-- ==== Sys2Proof/WellFormed.lean ====
section
/-! DEFINITION. Well-formed commands (30_encoding.md R83). -/

namespace Sys2Proof

/-- The legal worker counts, 1 to 1024 (R83). -/
def nwLegal (nw : Count) : Bool := decide (1 ≤ nw.toNat) && decide (nw.toNat ≤ 1024)

/-- A command is well formed when its worker count, if it has one, is legal. -/
def Instr.wf : Instr → Bool
  | .encrypt => true
  | .decrypt => true
  | .keysched => true
  | .search nw => nwLegal nw

end Sys2Proof
end

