-- ==== Sys2Proof/Decode.lean ====
section
/-! DEFINITION. The command decoder of 30_encoding.md R85, total on all 2^32 words, and the encoder written from
the format of R80 and the opcodes of R81. -/

namespace Sys2Proof

/-- What the decoder answers (R85): the command, or the code of the error the word records. -/
inductive Decoded where
  | accept (i : Instr)
  | illegal (code : CmdError)
  deriving DecidableEq, Repr

/-- The field OP, bits 3 to 0 (R80). -/
def fieldOP (w : BusWord) : BitVec 4 := w.extractLsb' 0 4
/-- The field RSV0, bits 15 to 4 (R80). -/
def fieldRSV0 (w : BusWord) : BitVec 12 := w.extractLsb' 4 12
/-- The field NW, bits 26 to 16 (R80). -/
def fieldNW (w : BusWord) : Count := w.extractLsb' 16 11
/-- The field RSV1, bits 31 to 27 (R80). -/
def fieldRSV1 (w : BusWord) : BitVec 5 := w.extractLsb' 27 5

/-- The opcode values of R81; every other value is reserved. -/
def opcodeOf (op : BitVec 4) : Option Opcode :=
  if op = 0x1#4 then some .encrypt
  else if op = 0x2#4 then some .decrypt
  else if op = 0x3#4 then some .keysched
  else if op = 0x4#4 then some .search
  else none

/-- The OP value of an opcode (R81). -/
def opcodeValue : Opcode → BitVec 4
  | .encrypt => 0x1#4
  | .decrypt => 0x2#4
  | .keysched => 0x3#4
  | .search => 0x4#4

/-- The command of an opcode and an NW field that R83 allows together; otherwise the error R83 names. -/
def withNW (op : Opcode) (nw : Count) : Decoded :=
  match op with
  | .encrypt => if nw = 0#11 then .accept .encrypt else .illegal .illegalCmd
  | .decrypt => if nw = 0#11 then .accept .decrypt else .illegal .illegalCmd
  | .keysched => if nw = 0#11 then .accept .keysched else .illegal .illegalCmd
  | .search => if nwLegal nw then .accept (.search nw) else .illegal .badArg

/-- Decode of R85, its checks in its order: reserved fields, OP, NW of a command without workers, NW of SEARCH. -/
def decode (w : BusWord) : Decoded :=
  if fieldRSV0 w ≠ 0#12 ∨ fieldRSV1 w ≠ 0#5 then .illegal .illegalCmd
  else
    match opcodeOf (fieldOP w) with
    | none => .illegal .illegalCmd
    | some op => withNW op (fieldNW w)

/-- The word of a command: RSV1, NW, RSV0, OP from the most significant end (R80). -/
def encode (i : Instr) : BusWord := 0#5 ++ i.nw ++ 0#12 ++ opcodeValue i.opcode

/-- The command the decoder reads from a table word. A command is one 32-bit word (R88), bit 0 the least
significant in the table as on the bus (20_memory.md R60); bits above `nbits` are 0. -/
def decodeTableWord (nbits w : Nat) : Option Instr :=
  if nbits ≤ 32 then
    match decode (BitVec.ofNat 32 (w % 2 ^ nbits)) with
    | .accept i => some i
    | .illegal _ => none
  else none

end Sys2Proof
end

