-- ==== Sys2Proof/Machine/Primitives.lean ====
section
/-! DEFINITION. The datapath primitives of 40_primitives.md: pure functions over bit sequences. -/

namespace Sys2Proof.Machine

/-- s<j>: the element at position j of a sequence of length n, 1-based, position 1 most significant (00_scope.md R12). -/
def bit {n : Nat} (s : BitVec n) (j : Nat) : Bool := s.getLsbD (n - j)

/-- The sequence of length m whose positions 1 to m are the given elements (R12: val). -/
def ofBits (m : Nat) (bs : List Bool) : BitVec m :=
  BitVec.ofNat m (bs.foldl (fun v b => 2 * v + b.toNat) 0)

/-- Perm(T, s) (R101): output position i is input position T<i>. -/
def perm (m : Nat) (T : List Nat) {n : Nat} (s : BitVec n) : BitVec m := ofBits m (T.map (bit s))

/-- Rol(s, p) (R103): t<i+1> = s<((i + p) mod n) + 1> for i in 0 .. n-1. -/
def rol {n : Nat} (s : BitVec n) (p : Nat) : BitVec n :=
  ofBits n ((List.range n).map fun i => bit s ((i + p) % n + 1))

/-- left(s) of a sequence of length 2h (R105): positions 1 to h. -/
def left (h : Nat) {n : Nat} (s : BitVec n) : BitVec h := s.extractLsb' h h

/-- right(s) of a sequence of length 2h (R105): positions h+1 to 2h. -/
def right (h : Nat) {n : Nat} (s : BitVec n) : BitVec h := s.extractLsb' 0 h

/-- The row of an S-box lookup (R115): 2·h<1> + h<4>. -/
def sboxRow (h : Half) : Nat := 2 * (bit h 1).toNat + (bit h 4).toNat

/-- The column of an S-box lookup (R115): 2·h<2> + h<3>. -/
def sboxCol (h : Half) : Nat := 2 * (bit h 2).toNat + (bit h 3).toNat

/-- S[row][col] (R116); the entry of a place a matrix lacks is never asked for in a valid table (R102). -/
def sboxEntry (S : List (List Nat)) (row col : Nat) : Nat := (S.getD row []).getD col 0

/-- SLook(S, h) (R116): the entry as 2 bits, v div 2 first, then v mod 2. -/
def sLook (S : List (List Nat)) (h : Half) : BitVec 2 :=
  BitVec.ofNat 2 (sboxEntry S (sboxRow h) (sboxCol h))

/-- Sub(x) (R117): S0 on the first half, S1 on the second. -/
def sub (T : Tables) (x : BitVec 8) : Half := sLook T.s0 (left 4 x) ++ sLook T.s1 (right 4 x)

/-- F(r, k) (R118): expand, xor with the subkey, substitute, permute. -/
def roundF (T : Tables) (r : Half) (k : Subkey) : Half := perm 4 T.p4 (sub T (perm 8 T.ep r ^^^ k))

end Sys2Proof.Machine
end

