-- ==== Sys2Proof/Machine/KeySchedule.lean ====
section
/-! DEFINITION. The key schedule and the KEYSCHED command (41_key_schedule.md). -/

namespace Sys2Proof.Machine

/-- Both 5-bit halves of a 10-bit sequence rotated left by 1 (R140 steps 3 and 4, R141). -/
def rotateHalves (x : BitVec 10) : BitVec 10 := rol (left 5 x) 1 ++ rol (right 5 x) 1

/-- KeySchedule(K) (R140): (k1, k2). The second rotation acts on the halves already rotated once (R141). -/
def keySchedule (T : Tables) (k : Key) : Subkey × Subkey :=
  let p : BitVec 10 := perm 10 T.p10 k
  let once := rotateHalves p
  let twice := rotateHalves once
  (perm 8 T.p8 once, perm 8 T.p8 twice)

/-- KEYSCHED written to CMD (R143 accept, 30_encoding.md R86): PH starts at KS. -/
def execKeysched (s : State) : Host.Outcome State Fault Refusal :=
  .next (whenIdle s fun s => { accept .keysched 0 s with ph := .ks })

/-- The completion of KEYSCHED (R143 complete): SUBKEY.K1 <- k1, SUBKEY.K2 <- k2, made in the phase KS (log 5). -/
def finishKeysched (s : State) : State :=
  let ks := keySchedule coreTables (keyOperand s)
  flagsComplete { s with subkey := ks.2 ++ ks.1, ph := .idle }

/-- One phase of a running KEYSCHED; KS is its only one. -/
def phaseKeysched (s : State) : Host.Outcome State Fault Refusal :=
  match s.ph with
  | .ks => .next (finishKeysched s)
  | .idle => .fault .sequencerLost
  | .ip => .fault .sequencerLost
  | .r1 => .fault .sequencerLost
  | .sw => .fault .sequencerLost
  | .r2 => .fault .sequencerLost
  | .fp => .fault .sequencerLost

/-- The atomic completion of a running KEYSCHED (70_reset_and_hazards.md R278): its one phase. -/
def completeKeysched (s : State) : Host.Outcome State Fault Refusal := phaseKeysched s

end Sys2Proof.Machine
end

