/-- R198, R86, R190: an idle core accepts SEARCH n for every legal n, sets up the workers of R192, and its completion
writes RCOUNT, RES, BUSY and DONE; KEY is not read. The model's choices in it: each worker has lane registers of its own
(log 15) that start at 0 (log 8); the merge position counts buffers taken, so it starts at 0 (log 22); OPL, NWL and the
snapshots keep their values (log 5) and the search state is discarded (log 6) at the end. -/
def Obligations.SearchIsAcceptedAndCompletes : Prop :=
  ∀ (s : State) (nw : Count), s.busy = false → 1 ≤ nw.toNat → nw.toNat ≤ 1024 → ∃ t u,
    exec (.search nw) s = .next t ∧
    t = { s with
      opl := some .search, nwl := nw, pin := s.din, kin := s.key, tin := s.tgt, done := false, busy := true
      workers := newWorkers nw.toNat, mergePos := 0 } ∧
    coreMove .complete t = .next u ∧
    u = { t with
      rcount := BitVec.ofNat 11 (searchKeys coreTables s.din s.tgt).length
      res := searchKeys coreTables s.din s.tgt
      busy := false, done := true, workers := [], mergePos := 0 }

/-- R86, R234 (1): every command written while BUSY = 1 is dropped and records BUSY_WRITE; nothing but ERR and ECODE
changes. -/
def Obligations.CommandsWhileBusyAreDropped : Prop :=
  ∀ (i : Instr) (s : State), s.busy = true →
    exec i s = .next { s with err := true, ecode := if s.err then s.ecode else 3#3 }

/-- R83: a SEARCH with a worker count out of range records BAD_ARG and nothing else changes. -/
def Obligations.SearchCountOutOfRangeIsDropped : Prop :=
  ∀ (nw : Count) (s : State), s.busy = false → (nw.toNat = 0 ∨ 1024 < nw.toNat) →
    exec (.search nw) s = .next { s with err := true, ecode := if s.err then s.ecode else 2#3 }

/-- 30_encoding.md R86, clause by clause: a CMD write that passed the access check is dropped with BUSY_WRITE while busy,
dropped with the decoder's error if the word is illegal, and otherwise accepted: the latch, the snapshots, DONE and BUSY
are written, the start of R86 is made, and nothing else changes. The model's choices in it: the workers that start have
lane registers of their own (log 15) at 0 (log 8), and the merge position counts buffers taken, so it starts at 0
(log 22). -/
def Obligations.CmdWriteAcceptsOrDrops : Prop :=
  ∀ (w : BusWord) (s : State),
    (s.busy = true → command w s = .next { s with err := true, ecode := if s.err then s.ecode else 3#3 }) ∧
    (∀ code, s.busy = false → decode w = .illegal code →
      command w s = .next { s with err := true, ecode := if s.err then s.ecode else ecodeOf code }) ∧
    (∀ i, s.busy = false → decode w = .accept i → ∃ t, command w s = .next t ∧
      t = { s with
        opl := some i.opcode, nwl := i.nw, pin := s.din, kin := s.key, tin := s.tgt, done := false, busy := true
        ph := t.ph, workers := t.workers, mergePos := t.mergePos } ∧
      (i.opcode ≠ .search → t.ph = .ks ∧ t.workers = s.workers ∧ t.mergePos = s.mergePos) ∧
      (∀ nw, i = .search nw → t.ph = s.ph ∧ t.workers = newWorkers nw.toNat ∧ t.mergePos = 0))

/-- 60_exceptions.md R234, R233: one code of a CMD write, BUSY_WRITE before ILLEGAL_CMD before BAD_ARG; a dropped
command changes ERR and ECODE only, DONE among the rest (R277). -/
def Obligations.CmdWriteErrorPriority : Prop :=
  ∀ (w : BusWord) (s : State),
    (s.busy = true → command w s = .next { s with err := true, ecode := if s.err then s.ecode else 3#3 }) ∧
    (s.busy = false →
      (w.toNat / 16 % 4096 ≠ 0 ∨ w.toNat / 134217728 ≠ 0 ∨ w.toNat % 16 = 0 ∨ 4 < w.toNat % 16 ∨
        (w.toNat % 16 ≠ 4 ∧ w.toNat / 65536 % 2048 ≠ 0)) →
      command w s = .next { s with err := true, ecode := if s.err then s.ecode else 1#3 }) ∧
    (s.busy = false → w.toNat / 16 % 4096 = 0 → w.toNat / 134217728 = 0 → w.toNat % 16 = 4 →
      (w.toNat / 65536 % 2048 = 0 ∨ 1024 < w.toNat / 65536 % 2048) →
      command w s = .next { s with err := true, ecode := if s.err then s.ecode else 2#3 })

/-- 60_exceptions.md R233, R241: the first error since ERR was 0 is the one ECODE keeps; a later one changes nothing; a
completion while ERR = 1 sets DONE and leaves the error; clearing one of DONE and ERR leaves the other. -/
def Obligations.ErrorsNestAndTheFirstIsKept : Prop :=
  (∀ (c : CmdError) (s : State), s.err = false → raiseCmdError c s = { s with err := true, ecode := ecodeOf c }) ∧
  (∀ (c : CmdError) (s : State), s.err = true → raiseCmdError c s = s) ∧
  (∀ s t : State, Inv s → s.busy = true → coreMove .complete s = .next t →
    t.done = true ∧ t.err = s.err ∧ t.ecode = s.ecode) ∧
  (∀ s : State, (clearStatus 0x00000002#32 s).err = s.err ∧ (clearStatus 0x00000002#32 s).ecode = s.ecode ∧
    (clearStatus 0x00000004#32 s).done = s.done)

/-- 70_reset_and_hazards.md R274, 10_state.md R37: while BUSY = 1 no host access changes anything of the running
command, of the operand registers or of the results; only STATUS, IRQEN, the bus response and the model's count of
draws may change. -/
def Obligations.HostAccessesLeaveTheRunningCommandAlone : Prop :=
  ∀ (a : Access) (s t : State), s.busy = true → hostAccess a s = .next t →
    t = { s with
      done := t.done, err := t.err, ecode := t.ecode, doneie := t.doneie, errie := t.errie
      resp := t.resp, draws := t.draws }

/-! ## The register window -/

/-- 20_memory.md R54: which accesses are refused, over offsets. -/
def Obligations.AccessCheckRefusesExactly : Prop :=
  ∀ (dir : Dir) (off : Offset) (size : Size),
    checkAccess dir off size = none ↔
      size ≠ .word ∨ off.toNat % 4 ≠ 0 ∨ (0x028 ≤ off.toNat ∧ off.toNat ≤ 0xFFC) ∨
      (dir = .read ∧ off.toNat = 0x000) ∨
      (dir = .write ∧ (off.toNat = 0x00C ∨ off.toNat = 0x01C ∨ off.toNat = 0x020 ∨ off.toNat = 0x024 ∨
        0x1000 ≤ off.toNat))

/-- 20_memory.md R55, R54: an access that fails the check answers BusError and changes nothing of the core; only the
bus response (the model's field, log 14) is set. -/
def Obligations.BusErrorChangesNothing : Prop :=
  ∀ (off : Offset) (size : Size) (w : BusWord) (s : State),
    ((size ≠ .word ∨ off.toNat % 4 ≠ 0 ∨ (0x028 ≤ off.toNat ∧ off.toNat ≤ 0xFFC) ∨ off.toNat = 0x000) →
      hostAccess (.read off size) s = .next { s with resp := some (.busError off) }) ∧
    ((size ≠ .word ∨ off.toNat % 4 ≠ 0 ∨ (0x028 ≤ off.toNat ∧ off.toNat ≤ 0xFFC) ∨ off.toNat = 0x00C ∨
        off.toNat = 0x01C ∨ off.toNat = 0x020 ∨ off.toNat = 0x024 ∨ 0x1000 ≤ off.toNat) →
      hostAccess (.write off size w) s = .next { s with resp := some (.busError off) })

/-- 20_memory.md R56: what each register reads as. The RES clause is about states that meet the invariant, where RES
lists RCOUNT entries; the two unspecified cases answer the next free value, whatever it is (log 10). -/
def Obligations.ReadsReturnTheRegisters : Prop :=
  ∀ s : State,
    (∃ v, memRead 0x004 .word s = .next { s with resp := some (.data v) } ∧
      v.toNat = s.ecode.toNat * 16 + s.err.toNat * 4 + s.done.toNat * 2 + s.busy.toNat) ∧
    (∃ v, memRead 0x008 .word s = .next { s with resp := some (.data v) } ∧
      v.toNat = s.errie.toNat * 2 + s.doneie.toNat) ∧
    memRead 0x00C .word s = .next { s with resp := some (.data 0x53444553#32) } ∧
    memRead 0x010 .word s = .next { s with resp := some (.data (s.din.setWidth 32)) } ∧
    memRead 0x014 .word s = .next { s with resp := some (.data (s.key.setWidth 32)) } ∧
    memRead 0x018 .word s = .next { s with resp := some (.data (s.tgt.setWidth 32)) } ∧
    memRead 0x01C .word s = .next { s with resp := some (.data (s.dout.setWidth 32)) } ∧
    memRead 0x020 .word s = .next { s with resp := some (.data (s.subkey.setWidth 32)) } ∧
    (¬(s.busy = true ∧ s.opl = some .search) →
      memRead 0x024 .word s = .next { s with resp := some (.data (s.rcount.setWidth 32)) }) ∧
    (s.busy = true ∧ s.opl = some .search →
      memRead 0x024 .word s =
        .next { s with resp := some (.data ((Config.anyCount s.draws).setWidth 32)), draws := s.draws + 1 }) ∧
    (∀ n : Nat, n < 1024 →
      (Inv s → ¬(s.busy = true ∧ s.opl = some .search) → n < s.rcount.toNat →
        ∃ k, s.res[n]? = some k ∧
          memRead (BitVec.ofNat 13 (0x1000 + 4 * n)) .word s = .next { s with resp := some (.data (k.setWidth 32)) }) ∧
      ((s.busy = true ∧ s.opl = some .search) ∨ s.rcount.toNat ≤ n →
        memRead (BitVec.ofNat 13 (0x1000 + 4 * n)) .word s =
          .next { s with resp := some (.data ((Config.anyKey s.draws).setWidth 32)), draws := s.draws + 1 }))

/-- 20_memory.md R57: reads, however many and of whatever offsets and sizes, change no state (only the bus response and
the model's count of draws), and after them every register that has a specified value still reads as that value. -/
def Obligations.ReadsHaveNoSideEffect : Prop :=
  ∀ (rs : List (Offset × Size)) (s : State), ∃ t,
    runEvents (rs.map fun r => .access (.read r.1 r.2)) s = .next t ∧
    t = { s with resp := t.resp, draws := t.draws } ∧ ∀ reg, regValue reg t = regValue reg s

*ASSIGNED TASK:* Output the material above exactly, but only from the line that carries "def Obligations.BusErrorChangesNothing : Prop" through the line that carries "hostAccess (.read off".

*ANSWER SPACE:*
def Obligations.BusErrorChangesNothing : Prop :=
  ∀ (off : Offset) (size : Size) (w : BusWord) (s : State),
    ((size ≠ .word ∨ off.toNat % 4 ≠ 0 ∨ (0x028 ≤ off.toNat ∧ off.toNat ≤ 0xFFC) ∨ off.toNat = 0x000) →
      hostAccess (.read off size) s = .next { s with resp := some (.busError off) }) ∧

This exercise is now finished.